## [Directions for this task]
The whole listing that follows should be printed again, unchanged.

## [Source records]

/-- VEC's words: lane A and lane B. -/
def decodeVec (a b : W32) : Except Cause Instr :=
  match (opF a).toNat with
  | 0x01 => dVBr isFloat a b .vadd
  | 0x02 => dVBr isFloat a b .vsub
  | 0x03 => dVBr isFloat a b .vmul
  | 0x04 => dVTr isFloat a b .vfma
  | 0x05 => dVTr isFloat a b .vfms
  | 0x06 => dVTr isFloat a b .vfnma
  | 0x07 => dVB isFloat a b .vmax
  | 0x08 => dVB isFloat a b .vmin
  | 0x09 => dVU isFloat a b .vabs
  | 0x0A => dVU isFloat a b .vneg
  | 0x0B => dVBr isFloat a b .vdiv
  | 0x0C => dVUr isFloat a b .vsqrt
  | 0x0D => dVUr isFloat a b .vrcp
  | 0x0E => dVUr isFloat a b .vrsq
  | 0x0F => dVUr isFloat a b .vexp
  | 0x10 => dVUr isFloat a b .vexp2
  | 0x11 => dVUr isFloat a b .vln
  | 0x12 => dVUr isFloat a b .vlog2
  | 0x13 => dVUr isFloat a b .vtanh
  | 0x14 => dVUr isFloat a b .vsigm
  | 0x15 => dVUr isFloat a b .verf
  | 0x16 => dVUr isFloat a b .vsin
  | 0x17 => dVUr isFloat a b .vcos
  | 0x18 => dVcvt a b
  | 0x19 => dVcb false a b
  | 0x1A => dVcb true a b
  | 0x1B => dVldx a b
  | 0x1C => dVdot a b
  | 0x1D => dVred a b
  | 0x1E => dVscan a b
  | 0x1F => dVcmp a b
  | 0x20 => dVB anyTy a b .vsel
  | 0x21 => dVcls a b
  | 0x22 => dMlog a b
  | 0x23 => dMpop a b
  | 0x24 => dVBs a b .viadd
  | 0x25 => dVBs a b .visub
  | 0x26 => dVBs a b .vimul
  | 0x27 => dVB isInt a b .vimin
  | 0x28 => dVB isInt a b .vimax
  | 0x29 => dVB isInt a b .vand
  | 0x2A => dVB isInt a b .vor
  | 0x2B => dVB isInt a b .vxor
  | 0x2C => onSel (shOf (vSub b).toNat) fun f => dVB' { sub := true } isInt a b fun o => .vshf ⟨f, o⟩
  | 0x2D => dVU anyTy a b .vmov
  | 0x2E => dVbcst a b
  | 0x2F => dViota a b
  | 0x30 => dVperm a b
  | 0x31 => dVB' { imm := true } anyTy a b fun o => .vslide ⟨o, vImm b⟩
  | 0x32 => dVcmprs a b
  | 0x33 => dVxpnd a b
  | 0x34 => dVrng a b
  | 0x35 => dVatom a b
  | 0x36 => judge (a.extractLsb' 0 24 != 0 || b.extractLsb' 8 8 != 0 || vImm b == 0) false
      (some (.vloop (vHi b) (vImm b)))
  | 0x37 => dVbrm a b
  | 0x38 => judge (a.extractLsb' 0 24 != 0 || b != 0) false (some .vsusp)
  | 0x39 => judge (a.extractLsb' 0 24 != 0 || b.extractLsb' 0 16 != 0) false (some (.vjmp (vHi b)))
  | 0x3A => judge (a.extractLsb' 0 24 != 0 || b != 0) false (some .vnop)
  | _ => .error .encOp

/-! ## MOV (02 R62, 09) -/

/-- Is a MOV opcode two-lane. -/
def movWide (op : Nat) : Bool :=
  op == 0x07 || op == 0x0E || op == 0x0F || op == 0x10 || op == 0x16 || op == 0x17 || op == 0x18 || op == 0x19

/-- The arrival register of a copy (09 R277). -/
def arriveOf (w : W32) : Option (BitVec 4) := if w.getLsbD 4 then some (w.extractLsb' 0 4) else none
/-- A copy's first-word reserved bits: nw, and fn[3:0] when AE = 0 (09 R277). -/
def copyRsv (w : W32) : Bool := nwF w != 0 || (!w.getLsbD 4 && w.extractLsb' 0 4 != 0)

/-- FST and FLD (09 R281). -/
def dXfer (w w1 : W32) (k : XferOps → Instr) : Except Cause Instr :=
  judge (nwF w != 0 || fnF w != 0 || w1.extractLsb' 26 6 != 0) false
    (some (k ⟨toksOf w w1, w1.extractLsb' 6 5, w1.extractLsb' 11 5, w1.extractLsb' 16 5, w1.extractLsb' 21 5⟩))

/-- FATM (09 R283). -/
def dFatm (w w1 : W32) : Except Cause Instr :=
  onSel (atomOf (w.extractLsb' 0 4).toNat) fun op =>
    judge (nwF w != 0 || w1.extractLsb' 21 11 != 0) false
      (some (.fatm ⟨toksOf w w1, op, w.getLsbD 4, w1.extractLsb' 6 5, w1.extractLsb' 11 5, w1.extractLsb' 16 5⟩))

/-- FCOL (09 R284). -/
def dFcol (w w1 : W32) : Except Cause Instr :=
  onSel (colOf (w.extractLsb' 0 3).toNat) fun op =>
    onSel (redOf (w.extractLsb' 3 2).toNat) fun red =>
      judge (nwF w != 0 || w1.extractLsb' 30 2 != 0
        || (red != .sum && op != .allreduce && op != .reducescatter)) false
        (some (.fcol ⟨toksOf w w1, op, red, w1.extractLsb' 6 8, w1.extractLsb' 14 8, w1.extractLsb' 22 8⟩))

## [Finished task]
/-- VEC's words: lane A and lane B. -/
def decodeVec (a b : W32) : Except Cause Instr :=
  match (opF a).toNat with
  | 0x01 => dVBr isFloat a b .vadd
  | 0x02 => dVBr isFloat a b .vsub
  | 0x03 => dVBr isFloat a b .vmul
  | 0x04 => dVTr isFloat a b .vfma
  | 0x05 => dVTr isFloat a b .vfms
  | 0x06 => dVTr isFloat a b .vfnma
  | 0x07 => dVB isFloat a b .vmax
  | 0x08 => dVB isFloat a b .vmin
  | 0x09 => dVU isFloat a b .vabs
  | 0x0A => dVU isFloat a b .vneg
  | 0x0B => dVBr isFloat a b .vdiv
  | 0x0C => dVUr isFloat a b .vsqrt
  | 0x0D => dVUr isFloat a b .vrcp
  | 0x0E => dVUr isFloat a b .vrsq
  | 0x0F => dVUr isFloat a b .vexp
  | 0x10 => dVUr isFloat a b .vexp2
  | 0x11 => dVUr isFloat a b .vln
  | 0x12 => dVUr isFloat a b .vlog2
  | 0x13 => dVUr isFloat a b .vtanh
  | 0x14 => dVUr isFloat a b .vsigm
  | 0x15 => dVUr isFloat a b .verf
  | 0x16 => dVUr isFloat a b .vsin
  | 0x17 => dVUr isFloat a b .vcos
  | 0x18 => dVcvt a b
  | 0x19 => dVcb false a b
  | 0x1A => dVcb true a b
  | 0x1B => dVldx a b
  | 0x1C => dVdot a b
  | 0x1D => dVred a b
  | 0x1E => dVscan a b
  | 0x1F => dVcmp a b
  | 0x20 => dVB anyTy a b .vsel
  | 0x21 => dVcls a b
  | 0x22 => dMlog a b
  | 0x23 => dMpop a b
  | 0x24 => dVBs a b .viadd
  | 0x25 => dVBs a b .visub
  | 0x26 => dVBs a b .vimul
  | 0x27 => dVB isInt a b .vimin
  | 0x28 => dVB isInt a b .vimax
  | 0x29 => dVB isInt a b .vand
  | 0x2A => dVB isInt a b .vor
  | 0x2B => dVB isInt a b .vxor
  | 0x2C => onSel (shOf (vSub b).toNat) fun f => dVB' { sub := true } isInt a b fun o => .vshf ⟨f, o⟩
  | 0x2D => dVU anyTy a b .vmov
  | 0x2E => dVbcst a b
  | 0x2F => dViota a b
  | 0x30 => dVperm a b
  | 0x31 => dVB' { imm := true } anyTy a b fun o => .vslide ⟨o, vImm b⟩
  | 0x32 => dVcmprs a b
  | 0x33 => dVxpnd a b
  | 0x34 => dVrng a b
  | 0x35 => dVatom a b
  | 0x36 => judge (a.extractLsb' 0 24 != 0 || b.extractLsb' 8 8 != 0 || vImm b == 0) false
      (some (.vloop (vHi b) (vImm b)))
  | 0x37 => dVbrm a b
  | 0x38 => judge (a.extractLsb' 0 24 != 0 || b != 0) false (some .vsusp)
  | 0x39 => judge (a.extractLsb' 0 24 != 0 || b.extractLsb' 0 16 != 0) false (some (.vjmp (vHi b)))
  | 0x3A => judge (a.extractLsb' 0 24 != 0 || b != 0) false (some .vnop)
  | _ => .error .encOp

/-! ## MOV (02 R62, 09) -/

/-- Is a MOV opcode two-lane. -/
def movWide (op : Nat) : Bool :=
  op == 0x07 || op == 0x0E || op == 0x0F || op == 0x10 || op == 0x16 || op == 0x17 || op == 0x18 || op == 0x19

/-- The arrival register of a copy (09 R277). -/
def arriveOf (w : W32) : Option (BitVec 4) := if w.getLsbD 4 then some (w.extractLsb' 0 4) else none
/-- A copy's first-word reserved bits: nw, and fn[3:0] when AE = 0 (09 R277). -/
def copyRsv (w : W32) : Bool := nwF w != 0 || (!w.getLsbD 4 && w.extractLsb' 0 4 != 0)

/-- FST and FLD (09 R281). -/
def dXfer (w w1 : W32) (k : XferOps → Instr) : Except Cause Instr :=
  judge (nwF w != 0 || fnF w != 0 || w1.extractLsb' 26 6 != 0) false
    (some (k ⟨toksOf w w1, w1.extractLsb' 6 5, w1.extractLsb' 11 5, w1.extractLsb' 16 5, w1.extractLsb' 21 5⟩))

/-- FATM (09 R283). -/
def dFatm (w w1 : W32) : Except Cause Instr :=
  onSel (atomOf (w.extractLsb' 0 4).toNat) fun op =>
    judge (nwF w != 0 || w1.extractLsb' 21 11 != 0) false
      (some (.fatm ⟨toksOf w w1, op, w.getLsbD 4, w1.extractLsb' 6 5, w1.extractLsb' 11 5, w1.extractLsb' 16 5⟩))

/-- FCOL (09 R284). -/
def dFcol (w w1 : W32) : Except Cause Instr :=
  onSel (colOf (w.extractLsb' 0 3).toNat) fun op =>
    onSel (redOf (w.extractLsb' 3 2).toNat) fun red =>
      judge (nwF w != 0 || w1.extractLsb' 30 2 != 0
        || (red != .sum && op != .allreduce && op != .reducescatter)) false
        (some (.fcol ⟨toksOf w w1, op, red, w1.extractLsb' 6 8, w1.extractLsb' 14 8, w1.extractLsb' 22 8⟩))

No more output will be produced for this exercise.